#### YOUR GOAL:
Go through the records, and copy each line in which the string "hhigh" is present.

#### DATASET EXTRACT ####

/-- A store to memory of the device puts its bytes there and nothing else. -/
theorem sillStore_does {a size pa : Nat} (x : DWord) (o : Bool) (hout : h.enclave = none) (hpage : a % 4096 + size ≤ 4096) (hsize : 0 < size)
    (hpa : hartTranslate s h h.dataAcc .store a = .ok pa) (hlow : pa + size ≤ Config.hbmBytes) (hown : deviceOwned s pa size = true) :
    ∃ t u, exec (.sillCoreInstruction n (.store a size x o)) s = .next t ∧ hartOf t n = some u ∧ u.pc = h.pc + BitVec.ofNat 64 h.len ∧
      Memory.bytes t.mem pa size = toBytes size x.toNat ∧ SameMemBut s t pa size := by
  have hexec : exec (.sillCoreInstruction n (.store a size x o)) s = execSillCoreInstruction n (.store a size x o) s := rfl
  have hwrite := hartWrite_phys (n := n) x.toNat hout hpage hpa (by omega) hown
  have hkept : control (writePhys (trackSy s (.sill n) pa size) pa (toBytes size x.toNat)) = control s :=
    (control_writePhys _ _ _).trans (control_trackSy _ _ _ _)
  have hmem : (writePhys (trackSy s (.sill n) pa size) pa (toBytes size x.toNat)).mem = Memory.writeBytes s.mem pa (toBytes size x.toNat) := by
    rw [mem_writePhys, mem_trackSy]
  obtain ⟨u, hu, hpc, -, -⟩ := hartOf_stepped ((hartOf_of_control hkept n).trans hh)
  refine ⟨_, u, ?_, hu, hpc, ?_, fun b hb => ?_⟩
  · rw [hexec, execSillCoreInstruction, hh]
    simp only [hwrite]
  · exact (congrArg (Memory.bytes · pa size) hmem).trans (bytes_writeBytes_toBytes s.mem pa size x.toNat)
  · refine (congrArg (Memory.read · b) hmem).trans (Memory.read_writeBytes_out _ s.mem pa b ?_)
    rwa [toBytes_length]

theorem sillIllegal_traps (w : Word) :
    exec (.sillCoreInstruction n (.illegal w)) s = .next (asyncExit s n h causeIllegal (BitVec.ofNat 64 w.toNat)) := by
  have hexec : exec (.sillCoreInstruction n (.illegal w)) s = execSillCoreInstruction n (.illegal w) s := rfl
  rw [hexec, execSillCoreInstruction, hh]

theorem sillCbo_does {z : Cbo} {a : Nat} (hok : cboFault s n h a = none) :
    ∃ t u, exec (.sillCoreInstruction n (.cbo z a)) s = .next t ∧ hartOf t n = some u ∧ u.pc = h.pc + BitVec.ofNat 64 h.len ∧ t.mem = s.mem := by
  have hexec : exec (.sillCoreInstruction n (.cbo z a)) s = execSillCoreInstruction n (.cbo z a) s := rfl
  obtain ⟨u, hu, hpc, -, -⟩ := hartOf_stepped hh
  refine ⟨setHart s n Hart.step, u, ?_, hu, hpc, rfl⟩
  rw [hexec, execSillCoreInstruction, hh]
  simp only [hok]

theorem sillCbo_fault {z : Cbo} {a : Nat} {e : Xcpt} (hfault : cboFault s n h a = some e) :
    exec (.sillCoreInstruction n (.cbo z a)) s = .next (hartTrap s n h e) := by
  have hexec : exec (.sillCoreInstruction n (.cbo z a)) s = execSillCoreInstruction n (.cbo z a) s := rfl
  rw [hexec, execSillCoreInstruction, hh]
  simp only [hfault]

end

/-- A cache-block operation on a decoded view faults as a store (R149). -/
theorem cboFault_view {s : State} {n id a : Nat} {h : Hart} {p : Page} (hid : h.enclave = some id) (hp : translate s noCore id .read a = .ok p)
    (hfmt : p.fmt ≠ 0) : ∃ e, cboFault s n h a = some e ∧ e.cause = causeStore := by
  refine ⟨xcpt causeStore (BitVec.ofNat 64 a), ?_, rfl⟩
  unfold cboFault
  simp [hid, hp, hfmt]

/-- A cache-block operation on device space that the hart does not reach faults as a store (R345). -/
theorem cboFault_unreached {s : State} {n a pa : Nat} {h : Hart} (hout : h.enclave = none) (hpa : hartTranslate s h h.dataAcc .load a = .ok pa)
    (hhigh : Config.hbmBytes ≤ pa) (hreach : hartReaches s n = false) : ∃ e, cboFault s n h a = some e ∧ e.cause = causeStore := by
  refine ⟨accessFault .store h.dataAcc a, ?_, rfl⟩
  unfold cboFault
  simp [hout, hpa, Nat.not_lt.mpr hhigh, hreach]

theorem plumbAndHarts : PlumbAndHarts := fun s =>
  ⟨rfl, fun _ c hw => traceRecord_blocked c hw,
    fun w c e hw he hdebug => by
      rw [traceRecord_passed c hw he hdebug]
      exact ⟨rfl, rfl, rfl⟩,
    fun _ hacc => pkctlPlumb_does hacc,
    fun h => by
      show execPlumbTrigger s = .next s
      rw [execPlumbTrigger, if_pos h],
    fun h => plumbTrigger_does h,
    fun _ => ⟨fun h => snapshotLatch_acked h, fun h => snapshotLatch_does h⟩,
    fun n h hh => ⟨rfl, fun k hn => deviceMsi_supervisor k hh hn, fun k hn => deviceMsi_machine k hh hn, sillFence_does hh,
      fun _ _ _ _ _ _ _ hread => sillLoad_does hh hread, fun _ _ _ _ _ _ _ hread => sillLoad_fault hh hread,
      fun _ _ _ _ _ hwrite => sillStore_fault hh hwrite,
      fun _ _ x o _ hout hpage hsize hpa hlow hown => sillStore_does hh x o hout hpage hsize hpa hlow hown,
      sillIllegal_traps hh, fun _ _ _ _ hid hsize hp hdev hfmt => hartRead_view hid hsize hp hdev hfmt,
      fun _ _ => ⟨fun hok => sillCbo_does hh hok, fun _ hfault => sillCbo_fault hh hfault⟩,
      fun _ _ _ hid hp hfmt => cboFault_view hid hp hfmt,
      fun _ _ hout hpa hhigh hreach => cboFault_unreached hout hpa hhigh hreach⟩⟩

####

#### REPLY TO THE TASK:
    (hhigh : Config.hbmBytes ≤ pa) (hreach : hartReaches s n = false) : ∃ e, cboFault s n h a = some e ∧ e.cause = causeStore := by
  simp [hout, hpa, Nat.not_lt.mpr hhigh, hreach]
      fun _ _ hout hpa hhigh hreach => cboFault_unreached hout hpa hhigh hreach⟩⟩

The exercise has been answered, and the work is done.